PhD projects in Geometrical Fluid Dynamics
This research area studies atmospheric, oceanographic and physiological fluid flow, using geometric mathematical methods and the calculus of variations. Problems of interest include numerical weather prediction, analysis of models for atmospheric dynamics, mathematical meteorology, singularities in the calculus of variations, optimal transport, the study of waves on the ocean surface, geophysical fluid dynamics, data assimilation, symmetry of fluid dynamics, and geometric numerical methods. Geometric mathematics used includes symplectic geometry, calculus of variations, Hamiltonian mechanics, symmetry methods, stochastic analysis, multi-symplectic geometry, differential geometry of manifolds, and the theory of Lie groups. More details, including staff members working in this area, can be found on the geometrical fluid dynamics pages.
Below are some examples of PhD projects in geometrical fluid dynamics. Alternative projects might be formulated following discussions with individual staff members, just contact the staff member or PhD admissions tutor Dr Gianne Derks.
Granular matter (Supervisor: Dr Anne Skeldon)
The equations that govern the motion of fluids are well-established. Less well understood is the motion of particulate materials, such as sand, soil or powders: sometimes these flow like fluids--you can pour gravel out of a bucket; and sometimes they behave like a solid--you can make a castle out of sand but not out of water. This project is joint with Prof Ugur Tuzun in Chemical and Process Engineering at Surrey to develop data analysis techniques/understand the physics of granular media.
Faraday waves (Supervisor: Dr Anne Skeldon)
Patterns can be made to form on the surface of a container of fluid by shaking the container up and down. The shaking has to be at the right frequency and right amplitude for any patterns to form--if you move a container of fluid up and down very slowly then the surface of the fluid will remain flat. There are a wealth of experimental results showing a variety of different possible patterns. On the theoretical front, arguments based on symmetries and the way different patterns interact has led to some knowledge of the mechanisms that cause particular patterns to become dominant. Although these have been tested on mathematical models describing the fluid, there are still significant gaps in our understanding. The aim of this project is to investigate further the theory underlying pattern selection in the Faraday and related problems. This will require using a variety of different dynamical systems techniques both theoretical and computational.
Attractors for hydrodynamical problems in unbounded domains (Supervisor: Dr Sergey Zelik)
The concept of a global attractor plays a very important role in the modern theory of dissipative systems generated by PDEs. For the case of equations in bounded domains (like a square, disk or ball), this attractor is usually finite-dimensional. Thus, despite the infinite-dimensionality of the initial phase space, the limit dynamics reduced to the attractor occurs finite-dimensional and can be studied by the methods of the classical dynamical systems theory. The situation is more difficult for the case where the underlying domain is unbounded (like R2 or R3) since the dimension of the attractor is typically infinite and the finite-dimensional reduction is no more possible. Nevertheless, a reasonable theory has been recently developed for large class of such systems. The aim of this project is to extend/apply this theory to hydrodynamical problems in unbounded (cylindrical) domains. Such extension was problematic during a long time since even the well-posedness of the Navier-Stokes equation in 2D unbounded domains in the proper classes of spatially non-decaying solutions was not known. The situation is changed now due to recent results on the solvability and dissipativity of 2D and 3D Navier-Stokes equations in cylindrical domains.

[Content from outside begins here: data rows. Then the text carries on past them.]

-- ==== Sys2Proof/Laws/KeepsRegion.lean ====
section
/-! SUPPORT. What the operations of Sys2Proof/Machine/Region.lean can change: one lemma each. -/

set_option linter.unusedTactic false
set_option linter.unreachableTactic false
set_option Elab.async false

namespace Sys2Proof.Laws

open Sys2Proof.Machine Sys2Proof.Safety

variable {F : Part → Prop} {a s : State}

@[simp ↓] theorem putCell_keeps {id : Nat} {d : Cell} (h : Keeps F a s) (hF : F .regs ∧ F .mem ∧ F .log ∧ F .sent ∧
    F .dram) :
    Keeps F a (s.putCell id d) := by
  unfold State.putCell
  simp (maxDischargeDepth := 60) [h, hF]

@[simp ↓] theorem undefCells_keeps {l : List (Nat × Cell)} (h : Keeps F a s) (hF : F .regs ∧ F .mem ∧ F .log ∧ F
    .sent ∧ F .dram) :
    Keeps F a (s.undefCells l) := by
  unfold State.undefCells
  simp (maxDischargeDepth := 60) +contextual [h, hF]

@[simp ↓] theorem putBin_keeps {q : RowId} {tcol : Nat} {y3 : List Nat} {y4 : List BinEntry} (h : Keeps F a s) (hF
    : F .regs ∧ F .mem ∧ F .log ∧ F .sent ∧ F .dram) :
    Keeps F a (s.putBin q tcol y3 y4) := by
  induction y3 generalizing s y4 with
  | nil => exact h
  | cons k t ih =>
    cases t with
    | nil => simp (maxDischargeDepth := 60) [State.putBin, h, hF]
    | cons k2 t => exact ih (by simp (maxDischargeDepth := 60) [h, hF])

@[simp ↓] theorem putTable_keeps {y1 : List Nat} {y2 : List Xform} (h : Keeps F a s) (hF : F .regs ∧ F .mem ∧ F
    .log ∧ F .sent ∧ F .dram) :
    Keeps F a (s.putTable y1 y2) := by
  induction y1 generalizing s y2 with
  | nil => exact h
  | cons k t ih => exact ih (by simp (maxDischargeDepth := 60) [h, hF])

end Sys2Proof.Laws
end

Chaotic Advection in Large Airways (Supervisor: Prof Peter Hydon)
Babies who are born very prematurely usually need mechanical help to breathe. One particularly effective type of mechanical ventilator uses High Frequency Ventilation (HFV), in which a low volume of air is delivered to the lung at a frequency of 10-15 Hz. However the volume of air used is so small that the conventional theory of breathing does not explain how adequate gas transport can be achieved. It has recently been shown that a type of stirring called`chaotic advection' greatly enhances transport in small airways. The purpose of this project is to find out the extent to which chaotic advection operates in the large airways, and thus to develop strategies for obtaining the best possible transport at various frequencies. This project combines mathematical biology, dynamical systems theory and computational fluid dynamics. It is of direct relevance to medicine, and the student will have the opportunity to work with some of the UK's leading medical specialists in HFV.
Methods for Obtaining Discrete Symmetries (Supervisor: Prof Peter Hydon)

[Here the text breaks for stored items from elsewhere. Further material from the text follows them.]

-- ==== Sys2Proof/Laws/State.lean ====
section
/-! SUPPORT. Every field of the state after each shared operation that leaves it as it was, so that no proof unfolds
a record update. -/

set_option linter.unusedTactic false
set_option linter.unreachableTactic false
set_option Elab.async false

namespace Sys2Proof.Laws

open Sys2Proof.Machine Sys2Proof.Safety

variable {s : State}

@[simp] theorem withPending_pending {q} : (s.withPending q).pending = q := rfl

@[simp] theorem setReg_pending {x w} : (s.setReg x w).pending = s.pending := rfl
@[simp] theorem setReg_tables {x w} : (s.setReg x w).tables = s.tables := rfl
@[simp] theorem setReg_mem {x w} : (s.setReg x w).mem = s.mem := rfl
@[simp] theorem setReg_freeCount {x w} : (s.setReg x w).freeCount = s.freeCount := rfl
@[simp] theorem setReg_locked {x w} : (s.setReg x w).locked = s.locked := rfl
@[simp] theorem setReg_paths {x w} : (s.setReg x w).paths = s.paths := rfl
@[simp] theorem setReg_log {x w} : (s.setReg x w).log = s.log := rfl
@[simp] theorem setReg_cores {x w} : (s.setReg x w).cores = s.cores := rfl
@[simp] theorem setReg_mgt {x w} : (s.setReg x w).mgt = s.mgt := rfl
@[simp] theorem setReg_layers {x w} : (s.setReg x w).layers = s.layers := rfl
@[simp] theorem setReg_lpBytes {x w} : (s.setReg x w).lpBytes = s.lpBytes := rfl
@[simp] theorem setReg_units {x w} : (s.setReg x w).units = s.units := rfl
@[simp] theorem setReg_rows {x w} : (s.setReg x w).rows = s.rows := rfl
@[simp] theorem setReg_surveys {x w} : (s.setReg x w).surveys = s.surveys := rfl
@[simp] theorem setReg_clk {x w} : (s.setReg x w).clk = s.clk := rfl
@[simp] theorem setReg_parser {x w} : (s.setReg x w).parser = s.parser := rfl
@[simp] theorem setReg_ver {x w} : (s.setReg x w).ver = s.ver := rfl
@[simp] theorem setReg_beams {x w} : (s.setReg x w).beams = s.beams := rfl
@[simp] theorem setReg_gy {x w} : (s.setReg x w).gy = s.gy := rfl
@[simp] theorem setReg_recs {x w} : (s.setReg x w).recs = s.recs := rfl
@[simp] theorem setReg_blocks {x w} : (s.setReg x w).blocks = s.blocks := rfl
@[simp] theorem setReg_hm {x w} : (s.setReg x w).hm = s.hm := rfl
@[simp] theorem setReg_cal {x w} : (s.setReg x w).cal = s.cal := rfl
@[simp] theorem setReg_shown {x w} : (s.setReg x w).shown = s.shown := rfl
@[simp] theorem setReg_sram {x w} : (s.setReg x w).sram = s.sram := rfl
@[simp] theorem setReg_cache {x w} : (s.setReg x w).cache = s.cache := rfl
@[simp] theorem setReg_pins {x w} : (s.setReg x w).pins = s.pins := rfl
@[simp] theorem setReg_motion {x w} : (s.setReg x w).motion = s.motion := rfl
@[simp] theorem setReg_sent {x w} : (s.setReg x w).sent = s.sent := rfl
@[simp] theorem setReg_hp {x w} : (s.setReg x w).hp = s.hp := rfl
@[simp] theorem setReg_doms {x w} : (s.setReg x w).doms = s.doms := rfl
@[simp] theorem setReg_due {x w} : (s.setReg x w).due = s.due := rfl
@[simp] theorem setReg_fab {x w} : (s.setReg x w).fab = s.fab := rfl
@[simp] theorem setReg_ln {x w} : (s.setReg x w).ln = s.ln := rfl
@[simp] theorem setReg_dram {x w} : (s.setReg x w).dram = s.dram := rfl
@[simp] theorem setReg_ing {x w} : (s.setReg x w).ing = s.ing := rfl
@[simp] theorem setReg_boot {x w} : (s.setReg x w).boot = s.boot := rfl
@[simp] theorem setReg_pw {x w} : (s.setReg x w).pw = s.pw := rfl

@[simp] theorem setRegN_pending {x v} : (s.setRegN x v).pending = s.pending := rfl
@[simp] theorem setRegN_tables {x v} : (s.setRegN x v).tables = s.tables := rfl
@[simp] theorem setRegN_mem {x v} : (s.setRegN x v).mem = s.mem := rfl
@[simp] theorem setRegN_freeCount {x v} : (s.setRegN x v).freeCount = s.freeCount := rfl
@[simp] theorem setRegN_locked {x v} : (s.setRegN x v).locked = s.locked := rfl
@[simp] theorem setRegN_paths {x v} : (s.setRegN x v).paths = s.paths := rfl
@[simp] theorem setRegN_log {x v} : (s.setRegN x v).log = s.log := rfl
@[simp] theorem setRegN_cores {x v} : (s.setRegN x v).cores = s.cores := rfl
@[simp] theorem setRegN_mgt {x v} : (s.setRegN x v).mgt = s.mgt := rfl
@[simp] theorem setRegN_layers {x v} : (s.setRegN x v).layers = s.layers := rfl
@[simp] theorem setRegN_lpBytes {x v} : (s.setRegN x v).lpBytes = s.lpBytes := rfl
@[simp] theorem setRegN_units {x v} : (s.setRegN x v).units = s.units := rfl
@[simp] theorem setRegN_rows {x v} : (s.setRegN x v).rows = s.rows := rfl
@[simp] theorem setRegN_surveys {x v} : (s.setRegN x v).surveys = s.surveys := rfl
@[simp] theorem setRegN_clk {x v} : (s.setRegN x v).clk = s.clk := rfl
@[simp] theorem setRegN_parser {x v} : (s.setRegN x v).parser = s.parser := rfl
@[simp] theorem setRegN_ver {x v} : (s.setRegN x v).ver = s.ver := rfl
@[simp] theorem setRegN_beams {x v} : (s.setRegN x v).beams = s.beams := rfl
@[simp] theorem setRegN_gy {x v} : (s.setRegN x v).gy = s.gy := rfl
@[simp] theorem setRegN_recs {x v} : (s.setRegN x v).recs = s.recs := rfl
@[simp] theorem setRegN_blocks {x v} : (s.setRegN x v).blocks = s.blocks := rfl
@[simp] theorem setRegN_hm {x v} : (s.setRegN x v).hm = s.hm := rfl
@[simp] theorem setRegN_cal {x v} : (s.setRegN x v).cal = s.cal := rfl
@[simp] theorem setRegN_shown {x v} : (s.setRegN x v).shown = s.shown := rfl
@[simp] theorem setRegN_sram {x v} : (s.setRegN x v).sram = s.sram := rfl
@[simp] theorem setRegN_cache {x v} : (s.setRegN x v).cache = s.cache := rfl
@[simp] theorem setRegN_pins {x v} : (s.setRegN x v).pins = s.pins := rfl
@[simp] theorem setRegN_motion {x v} : (s.setRegN x v).motion = s.motion := rfl
@[simp] theorem setRegN_sent {x v} : (s.setRegN x v).sent = s.sent := rfl
@[simp] theorem setRegN_hp {x v} : (s.setRegN x v).hp = s.hp := rfl
@[simp] theorem setRegN_doms {x v} : (s.setRegN x v).doms = s.doms := rfl
@[simp] theorem setRegN_due {x v} : (s.setRegN x v).due = s.due := rfl
@[simp] theorem setRegN_fab {x v} : (s.setRegN x v).fab = s.fab := rfl
@[simp] theorem setRegN_ln {x v} : (s.setRegN x v).ln = s.ln := rfl
@[simp] theorem setRegN_dram {x v} : (s.setRegN x v).dram = s.dram := rfl
@[simp] theorem setRegN_ing {x v} : (s.setRegN x v).ing = s.ing := rfl
@[simp] theorem setRegN_boot {x v} : (s.setRegN x v).boot = s.boot := rfl
@[simp] theorem setRegN_pw {x v} : (s.setRegN x v).pw = s.pw := rfl

@[simp] theorem setFld_pending {x f v} : (s.setFld x f v).pending = s.pending := rfl
@[simp] theorem setFld_tables {x f v} : (s.setFld x f v).tables = s.tables := rfl
@[simp] theorem setFld_mem {x f v} : (s.setFld x f v).mem = s.mem := rfl
@[simp] theorem setFld_freeCount {x f v} : (s.setFld x f v).freeCount = s.freeCount := rfl
@[simp] theorem setFld_locked {x f v} : (s.setFld x f v).locked = s.locked := rfl
@[simp] theorem setFld_paths {x f v} : (s.setFld x f v).paths = s.paths := rfl
@[simp] theorem setFld_log {x f v} : (s.setFld x f v).log = s.log := rfl
@[simp] theorem setFld_cores {x f v} : (s.setFld x f v).cores = s.cores := rfl
@[simp] theorem setFld_mgt {x f v} : (s.setFld x f v).mgt = s.mgt := rfl
@[simp] theorem setFld_layers {x f v} : (s.setFld x f v).layers = s.layers := rfl
@[simp] theorem setFld_lpBytes {x f v} : (s.setFld x f v).lpBytes = s.lpBytes := rfl
@[simp] theorem setFld_units {x f v} : (s.setFld x f v).units = s.units := rfl
@[simp] theorem setFld_rows {x f v} : (s.setFld x f v).rows = s.rows := rfl
@[simp] theorem setFld_surveys {x f v} : (s.setFld x f v).surveys = s.surveys := rfl
@[simp] theorem setFld_clk {x f v} : (s.setFld x f v).clk = s.clk := rfl
@[simp] theorem setFld_parser {x f v} : (s.setFld x f v).parser = s.parser := rfl
@[simp] theorem setFld_ver {x f v} : (s.setFld x f v).ver = s.ver := rfl
@[simp] theorem setFld_beams {x f v} : (s.setFld x f v).beams = s.beams := rfl
@[simp] theorem setFld_gy {x f v} : (s.setFld x f v).gy = s.gy := rfl
@[simp] theorem setFld_recs {x f v} : (s.setFld x f v).recs = s.recs := rfl
@[simp] theorem setFld_blocks {x f v} : (s.setFld x f v).blocks = s.blocks := rfl
@[simp] theorem setFld_hm {x f v} : (s.setFld x f v).hm = s.hm := rfl
@[simp] theorem setFld_cal {x f v} : (s.setFld x f v).cal = s.cal := rfl
@[simp] theorem setFld_shown {x f v} : (s.setFld x f v).shown = s.shown := rfl
@[simp] theorem setFld_sram {x f v} : (s.setFld x f v).sram = s.sram := rfl
@[simp] theorem setFld_cache {x f v} : (s.setFld x f v).cache = s.cache := rfl
@[simp] theorem setFld_pins {x f v} : (s.setFld x f v).pins = s.pins := rfl
@[simp] theorem setFld_motion {x f v} : (s.setFld x f v).motion = s.motion := rfl
@[simp] theorem setFld_sent {x f v} : (s.setFld x f v).sent = s.sent := rfl
@[simp] theorem setFld_hp {x f v} : (s.setFld x f v).hp = s.hp := rfl
@[simp] theorem setFld_doms {x f v} : (s.setFld x f v).doms = s.doms := rfl
@[simp] theorem setFld_due {x f v} : (s.setFld x f v).due = s.due := rfl
@[simp] theorem setFld_fab {x f v} : (s.setFld x f v).fab = s.fab := rfl
@[simp] theorem setFld_ln {x f v} : (s.setFld x f v).ln = s.ln := rfl
@[simp] theorem setFld_dram {x f v} : (s.setFld x f v).dram = s.dram := rfl
@[simp] theorem setFld_ing {x f v} : (s.setFld x f v).ing = s.ing := rfl
@[simp] theorem setFld_boot {x f v} : (s.setFld x f v).boot = s.boot := rfl
@[simp] theorem setFld_pw {x f v} : (s.setFld x f v).pw = s.pw := rfl

@[simp] theorem count_pending {x n} : (s.count x n).pending = s.pending := rfl
@[simp] theorem count_tables {x n} : (s.count x n).tables = s.tables := rfl
@[simp] theorem count_mem {x n} : (s.count x n).mem = s.mem := rfl
@[simp] theorem count_freeCount {x n} : (s.count x n).freeCount = s.freeCount := rfl
@[simp] theorem count_locked {x n} : (s.count x n).locked = s.locked := rfl
@[simp] theorem count_paths {x n} : (s.count x n).paths = s.paths := rfl
@[simp] theorem count_log {x n} : (s.count x n).log = s.log := rfl
@[simp] theorem count_cores {x n} : (s.count x n).cores = s.cores := rfl
@[simp] theorem count_mgt {x n} : (s.count x n).mgt = s.mgt := rfl
@[simp] theorem count_layers {x n} : (s.count x n).layers = s.layers := rfl
@[simp] theorem count_lpBytes {x n} : (s.count x n).lpBytes = s.lpBytes := rfl
@[simp] theorem count_units {x n} : (s.count x n).units = s.units := rfl
@[simp] theorem count_rows {x n} : (s.count x n).rows = s.rows := rfl
@[simp] theorem count_surveys {x n} : (s.count x n).surveys = s.surveys := rfl
@[simp] theorem count_clk {x n} : (s.count x n).clk = s.clk := rfl
@[simp] theorem count_parser {x n} : (s.count x n).parser = s.parser := rfl
@[simp] theorem count_ver {x n} : (s.count x n).ver = s.ver := rfl
@[simp] theorem count_beams {x n} : (s.count x n).beams = s.beams := rfl
@[simp] theorem count_gy {x n} : (s.count x n).gy = s.gy := rfl
@[simp] theorem count_recs {x n} : (s.count x n).recs = s.recs := rfl
@[simp] theorem count_blocks {x n} : (s.count x n).blocks = s.blocks := rfl
@[simp] theorem count_hm {x n} : (s.count x n).hm = s.hm := rfl
@[simp] theorem count_cal {x n} : (s.count x n).cal = s.cal := rfl
@[simp] theorem count_shown {x n} : (s.count x n).shown = s.shown := rfl
@[simp] theorem count_sram {x n} : (s.count x n).sram = s.sram := rfl
@[simp] theorem count_cache {x n} : (s.count x n).cache = s.cache := rfl
@[simp] theorem count_pins {x n} : (s.count x n).pins = s.pins := rfl
@[simp] theorem count_motion {x n} : (s.count x n).motion = s.motion := rfl
@[simp] theorem count_sent {x n} : (s.count x n).sent = s.sent := rfl
@[simp] theorem count_hp {x n} : (s.count x n).hp = s.hp := rfl
@[simp] theorem count_doms {x n} : (s.count x n).doms = s.doms := rfl
@[simp] theorem count_due {x n} : (s.count x n).due = s.due := rfl
@[simp] theorem count_fab {x n} : (s.count x n).fab = s.fab := rfl
@[simp] theorem count_ln {x n} : (s.count x n).ln = s.ln := rfl
@[simp] theorem count_dram {x n} : (s.count x n).dram = s.dram := rfl
@[simp] theorem count_ing {x n} : (s.count x n).ing = s.ing := rfl
@[simp] theorem count_boot {x n} : (s.count x n).boot = s.boot := rfl
@[simp] theorem count_pw {x n} : (s.count x n).pw = s.pw := rfl

@[simp] theorem countFld_pending {x f n} : (s.countFld x f n).pending = s.pending := rfl
@[simp] theorem countFld_tables {x f n} : (s.countFld x f n).tables = s.tables := rfl
@[simp] theorem countFld_mem {x f n} : (s.countFld x f n).mem = s.mem := rfl
@[simp] theorem countFld_freeCount {x f n} : (s.countFld x f n).freeCount = s.freeCount := rfl
@[simp] theorem countFld_locked {x f n} : (s.countFld x f n).locked = s.locked := rfl
@[simp] theorem countFld_paths {x f n} : (s.countFld x f n).paths = s.paths := rfl
@[simp] theorem countFld_log {x f n} : (s.countFld x f n).log = s.log := rfl
@[simp] theorem countFld_cores {x f n} : (s.countFld x f n).cores = s.cores := rfl
@[simp] theorem countFld_mgt {x f n} : (s.countFld x f n).mgt = s.mgt := rfl
@[simp] theorem countFld_layers {x f n} : (s.countFld x f n).layers = s.layers := rfl
@[simp] theorem countFld_lpBytes {x f n} : (s.countFld x f n).lpBytes = s.lpBytes := rfl
@[simp] theorem countFld_units {x f n} : (s.countFld x f n).units = s.units := rfl
@[simp] theorem countFld_rows {x f n} : (s.countFld x f n).rows = s.rows := rfl
@[simp] theorem countFld_surveys {x f n} : (s.countFld x f n).surveys = s.surveys := rfl
@[simp] theorem countFld_clk {x f n} : (s.countFld x f n).clk = s.clk := rfl
@[simp] theorem countFld_parser {x f n} : (s.countFld x f n).parser = s.parser := rfl
@[simp] theorem countFld_ver {x f n} : (s.countFld x f n).ver = s.ver := rfl
@[simp] theorem countFld_beams {x f n} : (s.countFld x f n).beams = s.beams := rfl
@[simp] theorem countFld_gy {x f n} : (s.countFld x f n).gy = s.gy := rfl
@[simp] theorem countFld_recs {x f n} : (s.countFld x f n).recs = s.recs := rfl
@[simp] theorem countFld_blocks {x f n} : (s.countFld x f n).blocks = s.blocks := rfl
@[simp] theorem countFld_hm {x f n} : (s.countFld x f n).hm = s.hm := rfl
@[simp] theorem countFld_cal {x f n} : (s.countFld x f n).cal = s.cal := rfl
@[simp] theorem countFld_shown {x f n} : (s.countFld x f n).shown = s.shown := rfl
@[simp] theorem countFld_sram {x f n} : (s.countFld x f n).sram = s.sram := rfl
@[simp] theorem countFld_cache {x f n} : (s.countFld x f n).cache = s.cache := rfl
@[simp] theorem countFld_pins {x f n} : (s.countFld x f n).pins = s.pins := rfl
@[simp] theorem countFld_motion {x f n} : (s.countFld x f n).motion = s.motion := rfl
@[simp] theorem countFld_sent {x f n} : (s.countFld x f n).sent = s.sent := rfl
@[simp] theorem countFld_hp {x f n} : (s.countFld x f n).hp = s.hp := rfl
@[simp] theorem countFld_doms {x f n} : (s.countFld x f n).doms = s.doms := rfl
@[simp] theorem countFld_due {x f n} : (s.countFld x f n).due = s.due := rfl
@[simp] theorem countFld_fab {x f n} : (s.countFld x f n).fab = s.fab := rfl
@[simp] theorem countFld_ln {x f n} : (s.countFld x f n).ln = s.ln := rfl
@[simp] theorem countFld_dram {x f n} : (s.countFld x f n).dram = s.dram := rfl
@[simp] theorem countFld_ing {x f n} : (s.countFld x f n).ing = s.ing := rfl
@[simp] theorem countFld_boot {x f n} : (s.countFld x f n).boot = s.boot := rfl
@[simp] theorem countFld_pw {x f n} : (s.countFld x f n).pw = s.pw := rfl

Differential equations are widely used as models of real systems. To understand the behaviour of a system, it is usually necessary to find the symmetries of the model differential equation. Recent work at Surrey has led to the first systematic technique for obtaining discrete symmetries. The purpose of this project is to simplify and extend the technique, and to create a Maple package that will systematically obtain the discrete symmetries of a given differential equation. This project combines differential equation techniques, linear algebra, group theory and Maple programming. It is expected that the resulting package will be distributed with future releases of Maple, and will be used by those working in many areas of mathematics and theoretical physics.